My job involves maintaining computer systems. Like other folks in this sort of job, my team use an automated monitoring system that will send us an alert (by pager or SMS), waking us up at night if necessary, if something goes wrong with the systems. We want to receive significant alerts, and not receive false positives. We regularly modify the monitoring system to prevent false positives, because we don't like being woken up at night for no good reason. But we wouldn't want to turn off the monitoring system entirely; we actually want to receive true alerts, and we will take action to refine our monitoring system to deliver more accurate, more timely true alerts — because we would like to improve our systems to make them fail less often. We want to win, and false positives or negatives detract from winning.

Similarly, there are times when we conclude that our moral impulses are incorrect: that they are firing off "bad! evil! sinful!" or "good! virtuous! beneficent!" alerts about things that are not actually bad or good; or that they are failing to fire for things which are.

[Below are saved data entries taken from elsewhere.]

@[simp] theorem State.gapEnd_keeps (s : State) :
    (s.gapEnd).lic = s.lic ∧ (s.gapEnd).dsl = s.dsl ∧ (s.gapEnd).table = s.table ∧ (s.gapEnd).limits = s.limits ∧
    (s.gapEnd).plan = s.plan ∧ (s.gapEnd).engines = s.engines ∧ (s.gapEnd).sensing = s.sensing ∧
    (s.gapEnd).bsm = s.bsm ∧ (s.gapEnd).dct = s.dct ∧ (s.gapEnd).cli = s.cli ∧ (s.gapEnd).cfs = s.cfs ∧
    (s.gapEnd).resetting = s.resetting ∧ (s.gapEnd).freeCount = s.freeCount ∧ (s.gapEnd).pending = s.pending := by
  refine ⟨?_, ?_, ?_, ?_, ?_, ?_, ?_, ?_, ?_, ?_, ?_, ?_, ?_, ?_⟩ <;> unfold State.gapEnd <;> (try simp only []) <;> (repeat' split) <;> simp

@[simp] theorem State.rerequestEnd_keeps (s : State) :
    (s.rerequestEnd).lic = s.lic ∧ (s.rerequestEnd).dsl = s.dsl ∧ (s.rerequestEnd).table = s.table ∧
    (s.rerequestEnd).limits = s.limits ∧ (s.rerequestEnd).plan = s.plan ∧ (s.rerequestEnd).engines = s.engines ∧
    (s.rerequestEnd).sensing = s.sensing ∧ (s.rerequestEnd).bsm = s.bsm ∧ (s.rerequestEnd).dct = s.dct ∧
    (s.rerequestEnd).cli = s.cli ∧ (s.rerequestEnd).cfs = s.cfs ∧ (s.rerequestEnd).resetting = s.resetting ∧
    (s.rerequestEnd).handed = s.handed ∧ (s.rerequestEnd).freeCount = s.freeCount ∧
    (s.rerequestEnd).pending = s.pending := by
  refine ⟨?_, ?_, ?_, ?_, ?_, ?_, ?_, ?_, ?_, ?_, ?_, ?_, ?_, ?_, ?_⟩ <;> unfold State.rerequestEnd <;> (try simp only []) <;> (repeat' split) <;> simp

@[simp] theorem State.modEng_keeps (s : State) (k : Engine) (f : EngineRec → EngineRec) :
    (s.modEng k f).lic = s.lic ∧ (s.modEng k f).dsl = s.dsl ∧ (s.modEng k f).table = s.table ∧
    (s.modEng k f).limits = s.limits ∧ (s.modEng k f).plan = s.plan ∧ (s.modEng k f).car = s.car ∧
    (s.modEng k f).sensing = s.sensing ∧ (s.modEng k f).bsm = s.bsm ∧ (s.modEng k f).dct = s.dct ∧
    (s.modEng k f).cli = s.cli ∧ (s.modEng k f).cfs = s.cfs ∧ (s.modEng k f).resetting = s.resetting ∧
    (s.modEng k f).handed = s.handed ∧ (s.modEng k f).freeCount = s.freeCount ∧
    (s.modEng k f).pending = s.pending := by
  refine ⟨?_, ?_, ?_, ?_, ?_, ?_, ?_, ?_, ?_, ?_, ?_, ?_, ?_, ?_, ?_⟩ <;> unfold State.modEng <;> simp

@[simp] theorem State.enter_keeps (s : State) (k : Engine) (new : EState) (c : List CountedEvent) (f : EngineRec → EngineRec) :
    (s.enter k new c f).lic = s.lic ∧ (s.enter k new c f).dsl = s.dsl ∧ (s.enter k new c f).plan = s.plan ∧
    (s.enter k new c f).sensing = s.sensing ∧ (s.enter k new c f).bsm = s.bsm ∧ (s.enter k new c f).dct = s.dct ∧
    (s.enter k new c f).cfs = s.cfs ∧ (s.enter k new c f).resetting = s.resetting ∧
    (s.enter k new c f).freeCount = s.freeCount ∧ (s.enter k new c f).pending = s.pending := by
  refine ⟨?_, ?_, ?_, ?_, ?_, ?_, ?_, ?_, ?_, ?_⟩ <;> unfold State.enter <;> (try simp only []) <;> (repeat' split) <;> simp
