/-! ## The crank queue -/

/-- The queue holds each engine once, and exactly the fitted engines that wait in some states, other than the holder. -/
def State.queueHolds (s : State) (states : Engine → EState) : Prop :=
  s.car.queue.Nodup ∧
    ∀ k, k ∈ s.car.queue ↔ s.fitted k = true ∧ states k = .crankWait ∧ s.car.holder ≠ some k

theorem State.queueGood_iff (s : State) : s.queueGood ↔ s.queueHolds fun k => (s.eng k).state := Iff.rfl

theorem State.queueHolds_congr {s t : State} {st : Engine → EState} (queue : t.car.queue = s.car.queue)
    (holder : t.car.holder = s.car.holder) (cfg : t.cfg = s.cfg) (h : s.queueHolds st) : t.queueHolds st := by
  unfold State.queueHolds
  rw [queue, holder, State.fitted_of_cfg cfg]
  exact h

theorem State.queueGood_congr {s t : State} (queue : t.car.queue = s.car.queue) (holder : t.car.holder = s.car.holder)
    (cfg : t.cfg = s.cfg) (states : ∀ k, (t.eng k).state = (s.eng k).state) (h : s.queueGood) : t.queueGood := by
  rw [State.queueGood_iff] at h ⊢
  simp only [states]
  exact State.queueHolds_congr queue holder cfg h

theorem State.queueHolds_leave {s : State} {k : Engine} {st st' : Engine → EState} (h : s.queueHolds st)
    (out : st' k ≠ .crankWait) (others : ∀ j, j ≠ k → st' j = st j) : (s.leave k).queueHolds st' := by
  refine ⟨h.1.erase k, fun j => ?_⟩
  have erased : j ∈ s.car.queue.erase k ↔ j ≠ k ∧ j ∈ s.car.queue := h.1.mem_erase_iff
  by_cases eq : j = k
  · subst eq
    simp only [State.leave, State.setCar_car, erased, ne_eq, not_true_eq_false, false_and, out]
    simp
  · rw [others j eq]
    simp only [State.leave, State.setCar_car, erased, h.2 j]
    simp only [eq, ne_eq, not_false_eq_true, true_and]
    rfl

theorem State.queueHolds_join {s : State} {k : Engine} {st st' : Engine → EState} (h : s.queueHolds st)
    (fitted : s.fitted k = true) (out : st k ≠ .crankWait) (wait : st' k = .crankWait)
    (others : ∀ j, j ≠ k → st' j = st j) : (s.join k).queueHolds st' := by
  have absent : k ∉ s.car.queue := fun mem => out ((h.2 k).mp mem).2.1
  unfold State.join
  split
  next held =>
    have holds : s.car.holder = some k := by simpa [absent] using held
    refine ⟨h.1, fun j => ?_⟩
    by_cases eq : j = k
    · subst eq; simp [absent, holds]
    · rw [others j eq]; exact h.2 j
  next free =>
    have other : s.car.holder ≠ some k := by simpa [absent] using free
    refine ⟨?_, fun j => ?_⟩
    · simpa [List.nodup_append] using ⟨h.1, fun j hj eq => absent (eq ▸ hj)⟩
    · by_cases eq : j = k
      · subst eq
        simp only [State.setCar_car, List.mem_append, List.mem_singleton, or_true, true_iff]
        exact ⟨fitted, wait, other⟩
      · rw [others j eq, State.fitted_congr (s := s) (by simp)]
        simpa [eq] using h.2 j
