/-- PORT_OT_CLR (R332). -/
def portOtClr (p : Nat) : Nat := portBase p + 0x5180

/-- MC_CL_STATE_p (R333). -/
def mcClState (p : Nat) : Nat := mcBase + 0x8000 + p * 0x20

/-- MC_CL_EPOCH_p (R333). -/
def mcClEpoch (p : Nat) : Nat := mcBase + 0x8004 + p * 0x20

/-- MC_CL_ROSTER_LO_p (R333). -/
def mcClRosterLo (p : Nat) : Nat := mcBase + 0x8008 + p * 0x20

/-- MC_CL_ROSTER_HI_p (R333). -/
def mcClRosterHi (p : Nat) : Nat := mcBase + 0x800C + p * 0x20

/-- MC_CL_CHANGES_p (R333). -/
def mcClChanges (p : Nat) : Nat := mcBase + 0x8010 + p * 0x20

/-- MC_CASCADE (R333). -/
def mcCascade : Nat := mcBase + 0x8100

/-- CORE_NET_DONE (R367). -/
def coreNetDone (c : Nat) : Nat := coreBase c + 0x9000

/-- CORE_NET_CANCEL (R367). -/
def coreNetCancel (c : Nat) : Nat := coreBase c + 0x9004

/-- CORE_NET_PSTALL (R367). -/
def coreNetPstall (c : Nat) : Nat := coreBase c + 0x9008

/-- CORE_NET_BUBBLE_LO (R367). -/
def coreNetBubbleLo (c : Nat) : Nat := coreBase c + 0x900C

/-- CORE_NET_BUBBLE_HI (R367). -/
def coreNetBubbleHi (c : Nat) : Nat := coreBase c + 0x9010

/-- CORE_NET_GHELD (R367). -/
def coreNetGheld (c : Nat) : Nat := coreBase c + 0x9014

/-- CORE_NET_ACTIVE (R367). -/
def coreNetActive (c : Nat) : Nat := coreBase c + 0x9018

/-- CORE_NET_CLR (R367). -/
def coreNetClr (c : Nat) : Nat := coreBase c + 0x901C

/-- MC_CMT_STATE_p (R368). -/
def mcCmtState (p : Nat) : Nat := mcBase + 0x9000 + p * 0x40

/-- MC_CMT_COMMITS_p (R368). -/
def mcCmtCommits (p : Nat) : Nat := mcBase + 0x9004 + p * 0x40

/-- MC_CMT_ABORTS_p (R368). -/
def mcCmtAborts (p : Nat) : Nat := mcBase + 0x9008 + p * 0x40

/-- MC_CMT_LAST_p (R368). -/
def mcCmtLast (p : Nat) : Nat := mcBase + 0x900C + p * 0x40

/-- MC_CMT_UNITS_p (R368). -/
def mcCmtUnits (p : Nat) : Nat := mcBase + 0x9010 + p * 0x40

/-- MC_CMT_SLOTS_p (R368). -/
def mcCmtSlots (p : Nat) : Nat := mcBase + 0x9014 + p * 0x40

/-- MC_CMT_MB_p (R368). -/
def mcCmtMb (p : Nat) : Nat := mcBase + 0x9018 + p * 0x40

/-- MC_START_STAT (R395). -/
def mcStartStat : Nat := mcBase + 0xA000

/-- MC_CFG_INFO (R395). -/
def mcCfgInfo : Nat := mcBase + 0xA004

/-- MC_RESET_CTL (R395). -/
def mcResetCtl : Nat := mcBase + 0xA008

/-- SEC_STATUS (R396). -/
def secStatus : Nat := secBase + 0x0

/-- SEC_PRESENCE (R396). -/
def secPresence : Nat := secBase + 0x4

/-- SEC_COUNTER_n (R396). -/
def secCounter (n : Nat) : Nat := secBase + 0x100 + n * 4

/-- SEC_ATT_CTL (R396). -/
def secAttCtl : Nat := secBase + 0x200

/-- SEC_ATT_NONCE_w (R396). -/
def secAttNonce (w : Nat) : Nat := secBase + 0x240 + w * 4

/-- SEC_ATT_DATA_w (R396). -/
def secAttData (w : Nat) : Nat := secBase + 0x1000 + w * 4

/-- SEC_ID_PUB_w (R396). -/
def secIdPub (w : Nat) : Nat := secBase + 0x3000 + w * 4

/-- CORE_RATE_ARR (R422). -/
def coreRateArr (c : Nat) : Nat := coreBase c + 0xA000

/-- CORE_RATE_VEC (R422). -/
def coreRateVec (c : Nat) : Nat := coreBase c + 0xA004

/-- CORE_RATE_ROW (R422). -/
def coreRateRow (c : Nat) : Nat := coreBase c + 0xA008

/-- CORE_RATE_SLOT (R422). -/
def coreRateSlot (c : Nat) : Nat := coreBase c + 0xA00C

/-- CORE_VOLT (R422). -/
def coreVolt (c : Nat) : Nat := coreBase c + 0xA010

/-- CORE_TEMP (R422). -/
def coreTemp (c : Nat) : Nat := coreBase c + 0xA014

/-- CORE_MARGIN (R422). -/
def coreMargin (c : Nat) : Nat := coreBase c + 0xA018

/-- CORE_FENCE (R422). -/
def coreFence (c : Nat) : Nat := coreBase c + 0xA01C

/-- MC_TIME_LO (R423). -/
def mcTimeLo : Nat := mcBase + 0xB000

/-- MC_TIME_HI (R423). -/
def mcTimeHi : Nat := mcBase + 0xB004

/-- MC_TLATCH_LO (R423). -/
def mcTlatchLo : Nat := mcBase + 0xB008

/-- MC_TLATCH_HI (R423). -/
def mcTlatchHi : Nat := mcBase + 0xB00C

/-- MC_TLATCH_NS_p (R423). -/
def mcTlatchNs (p : Nat) : Nat := mcBase + 0xB040 + p * 8
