/-- The job of a partition. -/
structure Job where
  id : Nat := 0
  handle : Nat := 0
  kind : JobKind := .run
  steps : Nat := 0
  lcores : Nat := 0
  waitLimit : Nat := 0
  lists : List ListRec := []
  preloads : List Preload := []
  guests : List (Option Nat) := []
  serves : List (Option Serve) := []
  remaps : Word := 0
  arrMode : List Nat := []
  numr : Option NumRec := none
  upd : Option UpdRec := none
  wts : List WTensor := []
  digest : List Byte := []
  tiles : List TileRec := []
  tabs : List TabRec := []
  stats : List StatRec := []
  num : NumState := {}
  step : StepState := {}
  narrowRaised : List CoreId := []
  nonfinRaised : List CoreId := []
  stop : StopWhy := .none
  paused : Bool := false
  endStatus : Nat := 0
  endEvent : Nat := 0
  standing : Option Nat := none
  cluster : Option Cluster := none
  cmt : Commit := {}
  dutyRaised : Bool := false
  capRaised : Bool := false
  cplLostRaised : Bool := false
  deriving DecidableEq, Repr, Inhabited

/-- A partition (R223); `left` says that its latest job was a cluster job that has ended (R321). -/
structure Part where
  phys : BitVec 8 := 0
  ranges : List (Nat × Nat) := []
  iface : Iface := {}
  job : Option Job := none
  left : Bool := false
  flying : List (Nat × Nat × Nat) := []
  deriving DecidableEq, Repr, Inhabited

/-! ### The host link as a whole -/

/-- The control pipe, the MGMT queue with the records that the latest loop period sent, and the link: VBUS, the speed that the
host offers, the orientation of the plug (spec/08). -/
structure Usb where
  stalled : Bool := false
  data : List Byte := []
  lastError : List Byte := List.replicate 8 0
  mgmt : List (List Word) := []
  mgmtOut : List (List Word) := []
  suspended : Bool := false
  vbus : Bool := false
  offered : Nat := 0
  orient : Bool := false
  deriving DecidableEq, Repr, Inhabited

/-! ### The management controller -/

/-- A corrected error within the last 24 hours (R189): its unit (level, core or stack, bank), knead region and time. -/
structure CeEntry where
  level : Nat
  idx : Nat
  bank : Nat
  region : Nat
  time : Nat
  deriving DecidableEq, Repr, Inhabited

/-- Supply state of a core (R25, R408-R412): its rail and floor in mV, delay codes, worst margin, commissioning floor;
`quiesce` is the plan for which the core is held at a descriptor boundary (R26). -/
structure CoreRail where
  on : Bool := false
  volt : Nat := 0
  floor : Nat := 0
  codes : List Nat := List.replicate 8 0
  worst : Nat := 0
  commission : Option Nat := none
  wantReplan : Bool := false
  raising : Bool := false
  retired : Bool := false
  byProof : Bool := false
  fences : List (Nat × Nat) := []
  passed : Bool := false
  crumbFail : Nat := 0
  quiesce : Option Plan := none
  deriving DecidableEq, Repr, Inhabited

Performing the requisite Bayesian update is quite difficult: training yourself to feel that donating to an ineffective charity is not at all praiseworthy, or that it can be morally preferable to work for money and donate it, than to volunteer; altering the thoughts that come unbidden to mind when you think of eating meat, in accordance with a decision that vegetarianism is or is not morally preferable; and so on.

A sane allergy sufferer wants to update his or her immune system to make it stop having false positives, but doesn't want to turn it off entirely; and may want to upgrade its response sometimes, too. A sane system administrator wants to update his or her monitoring tools to make them stop having false positives, but doesn't want to turn it off entirely; and sometimes will program new alerts to avoid false negatives. There is a fact of the matter of whether a particular particle is innocuous pollen or a dangerous pathogen; there is a fact of the matter of whether a text message alert coincides with a down web server; and this fact of the matter explains exactly why we would or wouldn't want to alter our immune system or our servers' monitoring system.

The same may apply to our moral impulses: to decide that something is morally significant is, if we are consistent, equivalent to deciding that we would not self-modify to avoid noticing that significance; to decide that it is morally significant is equivalent to deciding that we would self-modify to notice it more reliably.

EDIT: Thanks for the responses. After mulling this over and consulting the Sequences, it seems that the kind of self-modification I'm talking about above is summed up by the training of System 1 by System 2 discussed waaaaay back here. Self-modification for FAI purposes is a level above this. I am only an egg.